▶ [Required work]:
From the first line of the data below through the line holding "def mkResponse (status", write out each line exactly as it stands.
○ ○ ○ ○ ○ ○ ○
-- ==== Sys2Proof/Machine/Flags.lean ====
section
/-! DEFINITION. The only condition the block reports, the `STATUS` field of each response (R17, R41), and the
response word's fields. No persistent flag exists, and saturation sets none (R17). -/

namespace Sys2Proof.Machine

/-- `STATUS = 0x00`, OK (R41). -/
def statusOk : Status := 0x00#8

/-- The errors the block reports (R93). -/
inductive BlockError
  | invalidMode
  | illegalRequest
  deriving DecidableEq, Repr

/-- `STATUS` of an error response (R41, R93). -/
def BlockError.status : BlockError → Status
  | .invalidMode => 0x01#8
  | .illegalRequest => 0x02#8

/-- The response word `{STATUS, RDATA}` (R41). -/
def mkResponse (status : Status) (rdata : Data) : Response := status ++ rdata

/-- `STATUS`, bits 39:32 of a response (R41). -/
def rspStatus (r : Response) : Status := r.extractLsb' 32 8

/-- `RDATA`, bits 31:0 of a response (R41). -/
def rspData (r : Response) : Data := r.extractLsb' 0 32

end Sys2Proof.Machine
end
○ ○ ○ ○ ○ ○ ○
▶ [Solution for this task]:
-- ==== Sys2Proof/Machine/Flags.lean ====
section
/-! DEFINITION. The only condition the block reports, the `STATUS` field of each response (R17, R41), and the
response word's fields. No persistent flag exists, and saturation sets none (R17). -/

namespace Sys2Proof.Machine

/-- `STATUS = 0x00`, OK (R41). -/
def statusOk : Status := 0x00#8

/-- The errors the block reports (R93). -/
inductive BlockError
  | invalidMode
  | illegalRequest
  deriving DecidableEq, Repr

/-- `STATUS` of an error response (R41, R93). -/
def BlockError.status : BlockError → Status
  | .invalidMode => 0x01#8
  | .illegalRequest => 0x02#8

/-- The response word `{STATUS, RDATA}` (R41). -/
def mkResponse (status : Status) (rdata : Data) : Response := status ++ rdata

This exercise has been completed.